Un balance en los primeros diez años de la Maestría en Liderazgo Positivo

Lectura aproximada 4 min

08 junio 26

Un balance en los primeros diez años de la Maestría en Liderazgo Positivo

Rosalinda Ballesteros, Margarita Tarragona y Enrique Tamés revisaron los orígenes y desafíos del liderazgo positivo, el bienestar y el florecimiento humano.

En el marco del décimo aniversario de la Maestría en Liderazgo Positivo de Tecmilenio, Rosalinda Ballesteros, directora del Instituto del Propósito y Bienestar Integral, conversó con Margarita Tarragona y Enrique Tamés en el panel "Señales del cambio: lo que está emergiendo y hacia dónde vamos", un diálogo dedicado a revisar los orígenes, alcances y desafíos actuales del bienestar, la felicidad y el florecimiento humano como campos de estudio y práctica.

La conversación tuvo un tono retrospectivo, pero también prospectivo. Ballesteros recordó que las ideas y trayectorias de Tarragona y Tamés fueron parte fundamental de la base académica que permitió construir el programa. A diez años de distancia, la maestría ha reunido a cientos de estudiantes, egresados, profesores y aliados en torno a una pregunta que sigue siendo vigente: cómo llevar el bienestar y el liderazgo positivo de la investigación a la educación, las organizaciones y la vida cotidiana.

De la incomodidad a la exploración

Margarita Tarragona situó su aproximación a la psicología positiva desde una experiencia formativa: la incomodidad ante una psicología excesivamente centrada en la patología. Durante su formación, explicó, buena parte del estudio psicológico parecía concentrarse en la disfunción, el sufrimiento o aquello que no funciona en la vida humana. Su encuentro con otros enfoques —en particular con el trabajo de Mihaly Csikszentmihalyi— le permitió mirar la psicología desde otra perspectiva: no sólo como una disciplina dedicada a atender el malestar, sino también a comprender las condiciones de una vida plena.1

La felicidad no es una promesa simple

Enrique Tamés, por su parte, abordó el tema desde la filosofía. Recordó que la felicidad ha sido una preocupación central de la tradición occidental, aunque no siempre entendida como una promesa simple de dicha. Desde Aristóteles hasta pensadores contemporáneos, la felicidad también se comprende desde la cautela, la desdicha y la reflexión sobre los límites de la vida humana. Para Tamés, uno de los cambios más relevantes de las últimas décadas es que el estudio del bienestar ya no pertenece a una sola disciplina: hoy dialogan la psicología, la filosofía, la economía, las ciencias sociales, la medicina y otros campos.
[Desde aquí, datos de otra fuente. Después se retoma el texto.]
-- The service ring (R308).

/-- The 64 bytes of a request record. -/
def SvcRec.image (r : SvcRec) : List Byte :=
  leBytes 8 (r.ctx % 2 ^ 16 + r.kid % 2 ^ 12 * 2 ^ 16 + r.svcn % 2 ^ 12 * 2 ^ 28 + (if r.pred then 2 ^ 40 else 0) +
    r.core % 2 ^ 7 * 2 ^ 41 + r.slot % 2 ^ 3 * 2 ^ 48 + r.warp % 2 ^ 6 * 2 ^ 51) ++
  leBytes 8 (r.tag % 2 ^ 32) ++ ((List.range 4).flatMap fun i => leBytes 8 (r.args.getD i 0).toNat) ++ List.replicate 16 0

/-- The ring is full while its oldest record that is not consumed stands where the next one would go. -/
def Die.ringFull (d : Die) : Bool :=
  match d.ring with
  | [] => d.ringCap == 0
  | r :: _ => decide (d.ringCap ≤ d.svcHead - r.pos)

/-- The hardware appends a record to the ring in HBM. -/
def State.ringPut (s : State) (die : Nat) (r : SvcRec) : State :=
  let d := s.die die
  let s := s.writeHome 0 (cellsFrom (d.svcBase + 64 * (d.svcHead % d.ringCap)) r.image)
  s.modDie die fun d => { d with ring := d.ring ++ [{ r with pos := d.svcHead }], svcHead := d.svcHead + 1 }

-- EXIT.

/-- Threads of the effective set stop. -/
def exitWarp (e : WEnv) : State :=
  let b := e.eff.foldl (fun b l => b.modThread l.2 fun th => { th with live := false }) e.b
  -- what a warp that ends still has pending takes effect (R86), an XWIN that its home warp's other threads read among it
  let (b, w) := if warpAlive b e.w then (b, e.w) else settleAll b e.w
  let b := ((b.setWarp (w.advance e.c)).endWarps).freeDq
  (e.s.setBlock b).advancePaths b.id (pathFuel b)

/-- The sequencer thread ends and its decision queue closes. In a handler the block is passed on to its die kernel as FORWARD passes
it: by a request record of service 0 (R109, R111, R308), for which a full ring holds the instruction. -/
def exitSeq (e : SEnv) (j : Option Nat) : Except Stop State :=
  if e.b.hst = .handler then
    if (e.s.die e.b.die).ringFull then waitOn .other e.s
    else
      let (tag, s) := e.s.newId
      let s := s.ringPut e.b.die ⟨e.b.ctx, e.b.kid, 0, false, e.b.core, e.b.slot, 0x3F, tag, [], 0⟩
      .ok ((({ e with s := s, b := { e.b with fwd := some tag } }).put e.q.advance).toKernel e.b.id)
  else
    .ok (e.s.setBlock { e.b with seq := some { e.q.advance with exited := true }, closed := true, exitJ := j })

def execExit (c : Ctl) (s : State) : Host.Outcome State Fault Refusal :=
  issue (.exit c) c (fun e => .ok (exitWarp e)) (fun e => exitSeq e none) s

def execExitJ (c : Ctl) (a : SReg) (s : State) : Host.Outcome State Fault Refusal :=
  issueS (.exitJ c a) c (fun e =>
    let va := (e.q.get a.val).toNat % 2 ^ 54
    if va % 32 ≠ 0 then flt fAlign 0 va else exitSeq e (some va)) s

def execExitK (c : Ctl) (s : State) : Host.Outcome State Fault Refusal :=
  issueS (.exitK c) c (fun e => .ok ((e.put e.q.advance).killTeam e.b.die e.b.team e.b.trap)) s

-- TRET.

/-- Whether a block's trap is that of TRAP or BRK, whose class CALL gives the resumption an acquire at SYS scope (R49). -/
def Block.calledTrap (b : Block) : Bool := decide (fBrk ≤ b.trap.code) && decide (b.trap.code < 0x80)

/-- A stopped block resumes, as TRET lets it. -/
def State.resume (s : State) (b : Block) (skip : Bool) : State :=
  let s := s.setBlock (resumeBlock b skip)
  if b.calledTrap then s.dropLeases b.die else s

def tretOp (skip : Bool) (e : SEnv) : Except Stop State :=
  if e.b.hst ≠ .handler then flt fIllegal 0 else .ok (e.s.resume e.b skip)

def execTret (c : Ctl) (s : State) : Host.Outcome State Fault Refusal := issueS (.tret c) c (tretOp false) s

def execTretSkip (c : Ctl) (s : State) : Host.Outcome State Fault Refusal := issueS (.tretSkip c) c (tretOp true) s

-- WFLD.

def State.wfldValue (s : State) (b : Block) (k : WfldKind) : Nat :=
  let r : Rec := match s.team b.team with
    | some t => t.crec
    | none => recOf []
  match k with
  | .frame => r.frame
  | .prio => r.prio
  | .kid => r.kid
  | .edge => r.edge
  | .retries => r.retries
  | .die => b.die
  | .core => b.core

def execWfld (c : Ctl) (f : WfldKind) (d : Operand) (s : State) : Host.Outcome State Fault Refusal :=
  issue (.wfld c f d) c
    (fun e => .ok (pairResult e (.wfld c f d) d (e.s.wfldValue e.b f)))
    (fun e => .ok (seqResult e d (e.s.wfldValue e.b f))) s

-- The end of a block (R16).

/-- Every store of a block is performed at DIE scope (R111). -/
def State.storesDone (s : State) (blk : Nat) : Bool :=
  s.om.accs.all fun p =>
    match s.agent p.2.aid with
    | some r => agentBlock r.kind != some blk || (match p.2.kind with
      | .load _ _ _ => true
      | .ldas _ _ _ _ _ _ _ => true
      | .clean _ => true
      | .inval _ => true
      | .fence _ => true
      | .arrive _ _ => true
      | _ => s.perfAt true .die p.2)
    | none => true

/-- The join of a block that has ended, as soon as it can be made. -/
def State.endJoin (s : State) (blk : Nat) : State :=
  match s.task.joins.find? fun j => j.blk == blk with
  | none => s
  | some j =>
    let gone (s : State) : State := { s with task := { s.task with joins := s.task.joins.filter fun x => x.blk != blk } }
    if !s.storesDone blk then s
    else
      match s.taskPage j.die j.ctx .st j.addr with
      | (s, .wait) => s
      | (s, .fail _) => (gone s).report j.die (.joinUnderflow j.addr)
      | (s, .ok tl) =>
        match s.joinAt j.die j.ctx j.prio j.addr (pteKeyid tl.pte) (pteRepl tl.pte) (tl.phys j.addr) with
        | (s, true) => gone s
        | (s, false) => s

/-- Whether every party of a block has exited. -/
def Block.over (b : Block) : Bool :=
  b.hst == .run && (match b.seq with
    | some q => q.exited
    | none => true) && b.threads.all fun t => !t.live

def execBlockEnd (blk : Nat) (s : State) : Host.Outcome State Fault Refusal :=
  .next (match s.block blk with
    | some b =>
      if b.over && (s.matEntries blk).all fun p => !p.1.live then
        let prio := s.prioOf b
        let s := s.keepWindow b
        let s := s.releaseBlock b
        let s : State := match b.exitJ with
          | some a => { s with task := { s.task with
              joins := s.task.joins ++ [({ blk := blk, die := b.die, ctx := b.ctx, prio := prio, addr := a } : PendJoin)] } }
          | none => s
        let s := if (s.teamBlocks b.team).isEmpty then (s.delTeam b.team).forgetDealt b.team else s
        s.endJoin blk
      else s
    | none => s.endJoin blk)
Ese diálogo entre disciplinas no es solo académico: tiene expresión empírica. El Global Flourishing Study —uno de los estudios longitudinales más amplios realizados hasta ahora sobre bienestar humano, con más de 200,000 participantes en 22 países— define el florecimiento no como ausencia de malestar ni como felicidad subjetiva, sino como una combinación de sentido de vida, carácter, relaciones cercanas de calidad y compromiso con algo más grande que uno mismo.2 La convergencia que Tamés describió como tendencia ya tiene escala de evidencia global.
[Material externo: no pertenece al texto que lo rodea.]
/-- The device keeps when it last saw a cause. -/
def State.noteCause (s : State) (pmod : Nat) (tj : List Nat) : State :=
  if throttleCause pmod tj then { s with pkg := { s.pkg with causeAt := s.now } } else s

def execClockStepDown (pmod : Nat) (tj : List Nat) (s : State) : Host.Outcome State Fault Refusal :=
  let t := s.noteCause pmod tj
  .next (if s.clockDue && throttleCause pmod tj then t.clockStep fclkDown pmod tj else t)

/-- A step up once no cause has been present for 1 ms. -/
def execClockStepUp (pmod : Nat) (tj : List Nat) (s : State) : Host.Outcome State Fault Refusal :=
  let t := s.noteCause pmod tj
  .next (if s.clockDue && !throttleCause pmod tj && decide (s.pkg.causeAt + 1000000 ≤ s.now) then t.clockStep fclkUp pmod tj
    else t)

-- Resets and power.

/-- A die at 115 degrees enters reset (R343); it is a cause of R342 too. -/
def execOvertempReset (die : DieNo) (tj : Nat) (s : State) : Host.Outcome State Fault Refusal :=
  .next (if s.pkg.powered && decide (1840 ≤ tj) then (s.noteCause 0 [tj]).enterReset die.val else s)

/-- Where the monitor of a die places its rings when nothing is said: the top of the die's HBM (log entry 75). -/
def defaultPlaces (die : Nat) : Places where
  svcBase := (die + 1) * 2 ^ 37 - 2 ^ 22
  svcCap := 1024
  dlvBase := (die + 1) * 2 ^ 37 - 2 ^ 21
  dlvCap := 1024
  jBase := (die + 1) * 2 ^ 37 - 2 ^ 23
  jLog := 16
  glean := none

/-- Every die whose signature checks pass starts, in ascending order; the others stay in reset (R333). -/
def State.startAll (s : State) (bad : List Nat) (places : List Places) : State :=
  ((List.range 8).filter fun d => !bad.contains d).foldl (fun s d => s.startDie d true (places.getD d (defaultPlaces d))) s

def execPowerGood (x : PowerUp) (s : State) : Host.Outcome State Fault Refusal :=
  .next (if s.dies.all fun d => d.st == .inReset then
      { s with pkg := { s.pkg with powered := true } }.startAll x.bad x.places
    else s)

/-- The machine after a reset of the whole package: what is outside it goes on (R338). A CXL expander keeps its bytes. -/
def State.resetPackage (s : State) (powered : Bool) : State :=
  { State.reset with
    now := s.now
    fresh := s.fresh
    nextId := s.nextId
    agenda := s.agenda
    phys := { State.reset.phys with bytes := s.phys.bytes.filter fun c => decide (2 ^ 48 ≤ c.1) }
    pkg := { State.reset.pkg with powered := powered, out := s.pkg.out } }

def execPackageReset (s : State) : Host.Outcome State Fault Refusal :=
  .next ((if s.pkg.powered then s.resetPackage true else s).emit .resetAck)

def execDieReset (die : DieNo) (s : State) : Host.Outcome State Fault Refusal :=
  .next ((if s.pkg.powered then s.enterReset die.val else s).emit .resetAck)

def execPackageUnpowered (s : State) : Host.Outcome State Fault Refusal := .next (s.resetPackage false)

-- Attestation.

/-- Whether a die's Phidy root answers on a path; the sideband port is wired to die 0 or die 4. -/
def State.responder (s : State) (die : Nat) (side : Bool) : Bool :=
  s.pkg.powered && (s.die die).measured && (!side || die == 0 || die == 4)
Rosalinda Ballesteros añadió su propia experiencia desde Tecmilenio. Su entrada al campo no se dio originalmente desde la psicología, sino desde los estudios humanísticos, la cultura de paz y la educación. Al reconocer afinidades entre las nociones de paz, desarrollo del potencial y florecimiento humano, encontró en el liderazgo positivo una vía para transformar la práctica educativa. En su recorrido, destacó especialmente la posibilidad de llevar estos conceptos a espacios concretos, como el currículum de los alumnos de preparatoria, donde las emociones positivas, el propósito de vida y las experiencias de aprendizaje podían convertirse en herramientas formativas.

La expansión del campo

El panel también permitió revisar la expansión del campo en los años recientes. Tarragona habló de su trabajo posterior en psicología clínica, docencia, investigación y bienestar, así como de su labor en instituciones académicas dedicadas al estudio de la psicología positiva. Tamés, en cambio, compartió su trabajo en torno al concepto de fortalecimiento humano dentro del Tecnológico de Monterrey y subrayó la necesidad de pensar el florecimiento desde América Latina, con sus propias realidades culturales, sociales y comunitarias.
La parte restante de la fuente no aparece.